About this task
From the records below, please repeat exactly the line that has "d with meters", the line that has "cores (R378). -/", and every line between them, and nothing else.
---- Data for review
-- ==== Sys2Proof/Machine/Regions.lean ====
section
/-! DEFINITION. Region control blocks (16 R377, R378), their meters (11 R283, 16 R387) and block charges. -/
namespace Sys2Proof.Machine

/-- Fields of line 0 of a region control block (R377). -/
def rcbChild (l : Nat) : Nat := bits l 1023 960
def rcbSib (l : Nat) : Nat := bits l 959 896
def rcbQbase (l : Nat) : Nat := bits l 895 832
def rcbQcapl (l : Nat) : Nat := bits l 831 824
def rcbDomain (l : Nat) : Nat := bits l 823 808
def rcbOvr (l n : Nat) : Bool := bit l (800 + n)
def rcbPrio (l : Nat) : Nat := bits l 799 797
def rcbPre (l : Nat) : Nat := bits l 796 796
def rcbWeight (l : Nat) : Nat := bits l 783 768
def rcbMaxcores (l : Nat) : Nat := bits l 767 752
def rcbCskib (l : Nat) : Nat := bits l 735 704
def rcbTskib (l : Nat) : Nat := bits l 703 672
def rcbPeriod (l : Nat) : Nat := bits l 671 640
def rcbPdeadl (l : Nat) : Nat := bits l 639 608

/-- The byte budgets per period: 0 copy, 1 fabric, 2 collective. -/
def rcbBytes (l which : Nat) : Nat := bits l (607 - 64 * which) (544 - 64 * which)

/-- Line 0 of a region as the distributor last read it. -/
def State.rcb (s : State) (ctx addr : Nat) : Nat :=
  ((s.dist.trees.find? fun r => r.ctx == ctx && r.addr == addr).map Rcb.line).getD 0

/-- A field inherited from the nearest region of a path whose override bit is set (R378). -/
def State.inherit (s : State) (ctx n : Nat) (f : Nat → Nat) (dflt : Nat) : List Nat → Nat
  | [] => dflt
  | a :: path => if rcbOvr (s.rcb ctx a) n then f (s.rcb ctx a) else s.inherit ctx n f dflt path

/-- The inherited fields of a region's path, with the defaults of R378. -/
def State.domainOf (s : State) (ctx : Nat) (path : List Nat) : Nat := s.inherit ctx 0 rcbDomain 0 path
def State.prioOf (s : State) (ctx : Nat) (path : List Nat) : Nat := s.inherit ctx 1 rcbPrio 0 path
def State.weightOf (s : State) (ctx : Nat) (path : List Nat) : Nat := max 1 (s.inherit ctx 2 rcbWeight 1 path)
def State.pdeadlOf (s : State) (ctx : Nat) (path : List Nat) : Nat := s.inherit ctx 4 rcbPdeadl 0x100000 path
def State.preOf (s : State) (ctx : Nat) (path : List Nat) : Bool := s.inherit ctx 5 rcbPre 0 path == 1

/-- Whether a budget field bounds: 0 sets none and all ones is unlimited (R378). -/
def bounds (w b : Nat) : Bool := b != 0 && b != 2 ^ w - 1

/-- A meter's count. -/
def Meter.count (m : Meter) (which : Nat) : Nat := if which = 0 then m.copy else if which = 1 then m.fab else m.coll

/-- A meter with bytes added. -/
def Meter.add (m : Meter) (which n : Nat) : Meter :=
  if which = 0 then { m with copy := m.copy + n }
  else if which = 1 then { m with fab := m.fab + n } else { m with coll := m.coll + n }

/-- The meter of a region on a die. -/
def State.meter (s : State) (die ctx addr : Nat) : Meter :=
  (s.dist.meters.find? fun m => m.die == die && m.ctx == ctx && m.rcb == addr).getD ⟨die, ctx, addr, 0, 0, 0⟩

/-- Whether every meter of a path is below its budget on a die (R283, R387). -/
def State.meterOk (s : State) (which die ctx : Nat) (path : List Nat) : Bool :=
  path.all fun a =>
    let b := rcbBytes (s.rcb ctx a) which
    !bounds 64 b || decide ((s.meter die ctx a).count which < b)

/-- The meters after bytes charged to every region of a path that sets a budget (R283). -/
def State.charge (s : State) (which die ctx n : Nat) (path : List Nat) : Dist :=
  path.foldl (fun d a =>
    if bounds 64 (rcbBytes (s.rcb ctx a) which) then
      let m := (d.meters.find? fun m => m.die == die && m.ctx == ctx && m.rcb == a).getD ⟨die, ctx, a, 0, 0, 0⟩
      { d with meters := m.add which n :: d.meters.filter fun m => !(m.die == die && m.ctx == ctx && m.rcb == a) }
    else d) s.dist

/-- The core-store KiB a block of an image is charged (R378). -/
def Image.cskib (x : Image) : Nat :=
  (x.shblk + 128 * (x.ne * x.vbe + x.nm * x.vbm + x.nc * x.vbc) + 1023) / 1024

/-- The tile-store KiB a block of an image is charged (R378). -/
def Image.tskib (x : Image) : Nat := 16 * x.tiles

/-- Whether a budget allows a load beyond what is held. -/
def roomIn (w b held more : Nat) : Bool := !bounds w b || decide (held + more ≤ b)

/-- Whether every region of a path has room for blocks of an image placed together on cores (R378). -/
def State.budgetRoom (s : State) (ctx : Nat) (cs : List Nat) (x : Image) (path : List Nat) : Bool :=
  path.all fun a =>
    let l := s.rcb ctx a
    let mine := s.blocks.filter fun p => p.2.ctx == ctx && p.2.path.contains a
    let cores := (mine.map fun p => p.1 / Config.blocksPerCore).eraseDups
    roomIn 16 (rcbMaxcores l) cores.length (cs.eraseDups.filter fun c => !cores.contains c).length
      && roomIn 32 (rcbCskib l) ((mine.map fun p => p.2.img.cskib).foldl (· + ·) 0) (cs.length * x.cskib)
      && roomIn 32 (rcbTskib l) ((mine.map fun p => p.2.img.tskib).foldl (· + ·) 0) (cs.length * x.tskib)

end Sys2Proof.Machine
end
--------
Response area
      { d with meters := m.add which n :: d.meters.filter fun m => !(m.die == die && m.ctx == ctx && m.rcb == a) }
    else d) s.dist

/-- The core-store KiB a block of an image is charged (R378). -/
def Image.cskib (x : Image) : Nat :=
  (x.shblk + 128 * (x.ne * x.vbe + x.nm * x.vbm + x.nc * x.vbc) + 1023) / 1024

/-- The tile-store KiB a block of an image is charged (R378). -/
def Image.tskib (x : Image) : Nat := 16 * x.tiles

/-- Whether a budget allows a load beyond what is held. -/
def roomIn (w b held more : Nat) : Bool := !bounds w b || decide (held + more ≤ b)

/-- Whether every region of a path has room for blocks of an image placed together on cores (R378). -/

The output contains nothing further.